Design strength = least of the limit states:

$$T_d = \min(303.6,\;287.5) = \boxed{287.5\,\text{kN}}$$

Net-section rupture governs. (A block-shear check should also be performed once bolt pitch/edge distances are fixed.)

Throat thickness of a fillet weld $= 0.7 \times$ size:

$$t_t = 0.7 \times 6 = 4.2\,\text{mm}$$

Effective throat area:

$$A_w = t_t \times L_w = 4.2 \times 200 = 840\,\text{mm}^2$$

Design shear strength of fillet weld (LSM, IS 800:2007):

$$f_{wd} = \frac{f_u}{\sqrt3\,\gamma_{mw}} = \frac{410}{1.732 \times 1.25} = \frac{410}{2.165} = 189.4\,\text{N/mm}^2$$

Design strength:

$$P_w = f_{wd}\times A_w = 189.4 \times 840 = 159{,}096\,\text{N} = \boxed{159.1\,\text{kN}}$$

Required bearing area:

$$A_{req} = \frac{P}{\sigma_{bearing}} = \frac{1600\times10^3}{5} = 320{,}000\,\text{mm}^2$$

Side of square base plate:

$$a = \sqrt{A_{req}} = \sqrt{320{,}000} = 565.7\,\text{mm}$$

Round up to a practical size:

$$a = \boxed{570\,\text{mm} \;(\text{adopt } 570\times570\,\text{mm})}$$

Check provided bearing pressure:

$$\sigma = \frac{1600\times10^3}{570\times570} = \frac{1.6\times10^6}{324{,}900} = 4.92\,\text{N/mm}^2 < 5\,\text{N/mm}^2 \;\;\checkmark$$

The plate thickness would then be designed from the bending of the cantilever portions beyond the column footprint.

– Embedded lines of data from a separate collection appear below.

-- ==== Sys2Proof/Machine/Rssi.lean ====
section
/-! DEFINITION. The RSSI commands (spec/43_rssi.md): READ_RSSI and DECODE_RSSI. The decoder itself is `rssiDecode` in
Flags.lean. -/

namespace Sys2Proof.Machine

/-- READ_RSSI() (R250). -/
def bodyReadRssi (s : State) : List MicroOp := readStatusTxn s.params s.params.rssiAddr ++ [.complete .rssiReceived]

/-- READ_RSSI: the raw byte of the signal-strength register goes to RSSI_RAW (R250, R251). -/
def execReadRssi (s : State) : Host.Outcome State Fault Refusal := runCommand .readRssi bodyReadRssi s

/-- DECODE_RSSI(r) (R253): no transaction. -/
def bodyDecodeRssi (_ : State) : List MicroOp := [.complete .rssiOperand]

/-- DECODE_RSSI: the operand goes to RSSI_RAW (R253, R254). -/
def execDecodeRssi (raw : Byte) (s : State) : Host.Outcome State Fault Refusal :=
  runCommand (.decodeRssi raw) bodyDecodeRssi s

end Sys2Proof.Machine
end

Section modulus of the rectangular section:

$$Z = \frac{b\,d^2}{6} = \frac{100 \times 200^2}{6} = \frac{100 \times 40{,}000}{6} = \frac{4{,}000{,}000}{6} = 666{,}667\,\text{mm}^3$$

Moment of resistance (permissible):

$$M = \sigma_b \times Z = 10 \times 666{,}667 = 6{,}666{,}670\,\text{N·mm} = 6.667\,\text{kN·m}$$

Relate to UDL (simply supported): $M = \dfrac{wL^2}{8}$, so

$$w = \frac{8M}{L^2} = \frac{8 \times 6.667}{3^2} = \frac{53.33}{9} = 5.93\,\text{kN/m}$$

Maximum safe UDL (bending) $= \boxed{5.93\,\text{kN/m}}$ (deflection and shear should be checked separately).

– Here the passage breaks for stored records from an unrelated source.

-- ==== Sys2Proof/Machine/Flags.lean ====
section
/-! DEFINITION. The STATUS word and its write-1-to-clear flags (spec/10_state.md R34 to R43), the RXINFO word (R45) and the
RSSI decoder behind RSSI_DBM (spec/43_rssi.md R256). -/

namespace Sys2Proof.Machine

/-- STATUS.ERRCODE as its three bits (R271). -/
def codeBits : Code → BitVec 3
  | .none => 0
  | .busyCollision => 1
  | .illegalOp => 2
  | .reservedField => 3
  | .illegalStrobe => 4
  | .badLength => 5

/-- STATUS.LIFECYCLE as its two bits (R38). -/
def lifecycleBits : Lifecycle → BitVec 2
  | .uninitialized => 0
  | .configuring => 1
  | .ready => 2
  | .failed => 3

/-- RXINFO.RX_OUTCOME as its two bits (R45). -/
def outcomeBits : RxOutcome → BitVec 2
  | .none => 0
  | .malformed => 1
  | .crcFail => 2
  | .delivered => 3

/-- STATUS.READY_LINE: the synchronised level of GDO0 (R40). -/
def readyLine (s : State) : Bool := s.gdo0.ff2

/-- STATUS.AUX_LINE: the synchronised level of GDO2 when HAS_AUX, else 0 (R41). -/
def auxLine (s : State) : Bool := s.params.hasAux && s.gdo2.ff2

/-- STATUS.CS_ACTIVE: 1 exactly while CS_N is low (R43). -/
def csActive (s : State) : Bool := !s.csN

/-- The STATUS word (R34), from bit 31 down; its reserved bits 31:15, 11, 7 and 3 read 0 (R50). -/
def statusWord (s : State) : Word :=
  0#17 ++ BitVec.ofBool (csActive s) ++ BitVec.ofBool (auxLine s) ++ BitVec.ofBool (readyLine s) ++ 0#1 ++
    BitVec.ofBool s.configOk ++ lifecycleBits s.lifecycle ++ 0#1 ++ codeBits s.errCode ++ 0#1 ++ BitVec.ofBool s.err ++
    BitVec.ofBool s.done ++ BitVec.ofBool s.busy

/-- The RXINFO word (R45). -/
def rxInfoWord (s : State) : Word := 0#22 ++ outcomeBits s.rxOutcome ++ 0#1 ++ s.rxCount

/-- A host write of `w` to STATUS (R86): bit 1 clears DONE, bit 2 clears ERR and ERRCODE, nothing else has an effect. -/
def writeStatus (w : Word) (s : State) : State :=
  let cleared : State := if w.getLsbD 1 then { s with done := false } else s
  if w.getLsbD 2 then acknowledge cleared else cleared

/-- `RSSI_OFFSET = 74` (R9, R261). -/
def rssiOffset : Int := 74

/-- `RssiDecode(raw)` in dBm (R256), with division truncating toward zero. -/
def rssiDecode (raw : Byte) : Int :=
  if raw.toNat ≥ 128 then Int.tdiv ((raw.toNat : Int) - 256) 2 - rssiOffset else Int.tdiv (raw.toNat : Int) 2 - rssiOffset

/-- The RSSI_DBM word: `sext_32(RssiDecode(RSSI_RAW[7:0]))` (R47). -/
def rssiDbmWord (s : State) : Word := BitVec.ofInt 32 (rssiDecode s.rssiRaw)

end Sys2Proof.Machine
end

Tributary plan area per truss:

$$A = \text{span} \times \text{spacing} = 12 \times 4 = 48\,\text{m}^2$$

Total design load on one truss:

$$W = 1.2 \times 48 = 57.6\,\text{kN}$$

Nodal load (shared equally among 6 panel points):

$$P_{node} = \frac{W}{6} = \frac{57.6}{6} = \boxed{9.6\,\text{kN per panel point}}$$

(In a rigorous analysis the two end nodes carry half the panel load of interior nodes; this equal-share figure is a quick design estimate for member force analysis.)

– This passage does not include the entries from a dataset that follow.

/-! ## Reset and the invariants -/

/-- Reset from any state takes effect in the step RST_N goes to 0 (R300, R301): every register and buffer takes its value of R59,
no result is written, and the parameters stay (R304). It may come in the middle of a byte, of which the bus then sees the first
`seen` moments and no more, and it drives CS_N to 1 and SCLK and MOSI to 0. The moments of a byte, and that the moves to come and
the record outlive reset, are the model's choices (log entries 15 and 16). -/
def Obligations.ResetTakesEffectAtOnce : Prop :=
  (∀ (s : State) (seen : Fin 24) (rest : List Move), s.agenda = .resetLow seen :: rest → s.rstN = true →
    ∃ t, step s = .next t ∧ t.rstN = false ∧ t.csN = true ∧ t.sclk = false ∧ t.mosi = false ∧ t.seq = .idle ∧
      t.busy = false ∧ t.done = false ∧ t.err = false ∧ t.errCode = .none ∧ t.lifecycle = .uninitialized ∧
      t.configOk = false ∧ t.rdata = 0 ∧ t.rxCount = 0 ∧ t.rxOutcome = .none ∧ t.rssiRaw = 0 ∧ t.dcnt = 0 ∧
      t.gdo0 = { ff1 := false, ff2 := false } ∧ t.gdo2 = { ff1 := false, ff2 := false } ∧
      (∀ a, memGet t.mem a = none) ∧ t.params = s.params ∧ t.agenda = rest ∧
      t.trace = s.trace ++
        (match s.seq with
          | .run _ (.xfer b :: _) _ => if seen.val = 0 then [] else [.xferCut seen b (s.misoAt 0)]
          | .run _ (.xferTx i :: _) _ => if seen.val = 0 then [] else [.xferCut seen (txByte s i) (s.misoAt 0)]
          | _ => []) ++ [.resetFall]) ∧
  ∀ (mosi : Bool) (seen : Fin 24) (m r : Byte),
    BusEvent.wave mosi (.xferCut seen m r) = (BusEvent.wave mosi (.xfer m r)).take seen.val ∧
    BusEvent.wave mosi .resetFall = [{ csN := true, sclk := false, mosi := false, miso := none }]

/-- While RST_N = 0 every access of the host is refused, a read, a write, a command line and a poll alike: the spec gives it no move
(R327), and the refusal is the model's choice (log entry 17). Nothing else but the release of RST_N changes anything but the moves
to come (R300): a machine with none stays as it is. -/
def Obligations.HostAccessDuringResetHasNoMove : Prop :=
  (∀ s : State, s.rstN = false → s.agenda = [] → step s = .next s) ∧
  ∀ (s : State) (m : Move) (rest : List Move), s.rstN = false → s.agenda = m :: rest →
    (∀ off, m = .read off → step s = .refused .hostAccessDuringReset) ∧
    (∀ off w strb, m = .write off w strb → step s = .refused .hostAccessDuringReset) ∧
    (∀ w, m = .command w → step s = .refused .hostAccessDuringReset) ∧
    (m = .waitIdle → step s = .refused .hostAccessDuringReset) ∧
    (m = .clock ∨ m = .sequencer ∨ (∃ seen, m = .resetLow seen) → step s = .next { s with agenda := rest }) ∧
    (m = .resetHigh → step s = .next { s with agenda := rest, rstN := true })

/-- The state after reset (R59): the words a host reads, the pins, and no buffer byte written. -/
def Obligations.ResetStateValues : Prop :=
  statusWord State.reset = 0 ∧ State.reset.rdata = 0 ∧ rxInfoWord State.reset = 0 ∧ State.reset.rssiRaw = 0 ∧
    rssiDbmWord State.reset = 0xFFFFFFB6 ∧ State.reset.csN = true ∧ State.reset.sclk = false ∧ State.reset.mosi = false ∧
    State.reset.seq = .idle ∧ State.reset.dcnt = 0 ∧ State.reset.lifecycle = .uninitialized ∧
    State.reset.gdo0 = { ff1 := false, ff2 := false } ∧ State.reset.gdo2 = { ff1 := false, ff2 := false } ∧
    ∀ i < 64, memGet State.reset.mem (txAddr i) = none ∧ memGet State.reset.mem (rxAddr i) = none

/-- The invariant of the machine holds at reset. -/
def Obligations.InvariantHoldsAtReset : Prop := State.reset.Inv

/-- Every step keeps the invariant of the machine, from every state that meets it: the memory keeps its canonical form; BUSY
agrees with the sequencer and excludes DONE, chip-select fits the steps that remain, so that CS_N is low only inside a
transaction and high when Idle, those steps are the operation's own, and CUR holds the running command (R35, R42, R51, R52, R98);
LIFECYCLE is never Failed, CONFIG_OK marks Ready, ERRCODE is 0 exactly while ERR = 0, and RXCOUNT is at most 64 and 0 unless
DELIVERED (R37 to R39, R45, R229); and a machine held in reset holds its reset values (R300). -/
def Obligations.EveryStepKeepsTheInvariant : Prop := ∀ s t : State, s.Inv → step s = .next t → t.Inv

/-- From every state that meets the invariant and has no host move to come, the machine goes on, but for the stops at the start of
WRITE_BURST and of TX with an unwritten byte, which the spec gives (R276, R278, R312), and at the start of CONFIGURE with a PROFILE
outside R12, which the spec gives too (R278), or a PATABLE that has not 8 bytes, which is the model's reading of R12 (DEDUCED, log
entry 22). A held MISO-low wait counts as going on (DESIGN CHOICE, log entry 13). -/
def Obligations.RunningMachineOnlyStopsAtACommandsStart : Prop :=
  ∀ s : State, s.Inv → s.agenda = [] →
    Proceeds (step s) ∨
    ∃ w,
      (∃ (a : Index) (n : BitVec 7), s.cur = (Instr.writeBurst a n).fields ∧ s.seq = .run .writeBurst (bodyWriteBurst s) w ∧
        ¬s.TxWritten n.toNat ∧ step s = .fault .unwrittenTxByte) ∨
      (∃ n : BitVec 7, s.cur = (Instr.tx n).fields ∧ s.seq = .run .tx (bodyTx s) w ∧
        ¬s.TxWritten n.toNat ∧ step s = .fault .unwrittenTxByte) ∨
      (s.cur = Instr.configure.fields ∧ s.seq = .run .configure (bodyConfigure s) w ∧
        ((s.params.profileLegal = false ∧ step s = .refused .profileOutsideDomain) ∨
          (s.params.profileLegal = true ∧ s.params.patableLegal = false ∧ step s = .refused .patableOutsideDomain)))
end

Three key distinctions (summary):

1. WSM uses a single factor of safety on stress; LSM uses separate partial factors on loads and materials.
2. WSM works with service loads and elastic stresses; LSM works with factored loads against ultimate capacity plus separate serviceability checks.
3. WSM is conservative and ignores plastic reserve; LSM is more economical, rational, and reliability-based.

IS 800:2007 classifies sections by the width-to-thickness (b/t) ratio of their compression elements, which controls local buckling before the design moment is reached:

• Class 1 – Plastic: can form a plastic hinge and undergo large rotation (full plastic moment $M_p$ developed; required for plastic analysis).
• Class 2 – Compact: can reach $M_p$ but with limited rotation capacity (no plastic redistribution).
• Class 3 – Semi-compact: can reach only the yield (elastic) moment $M_y = Z_e f_y$ before local buckling.
• Class 4 – Slender: local buckling occurs before yield; an effective (reduced) section must be used.

Why it matters: the classification determines the available moment capacity ($M_p$ vs $M_y$ vs reduced), whether plastic analysis is permitted, and the effective section properties — directly affecting the design bending strength.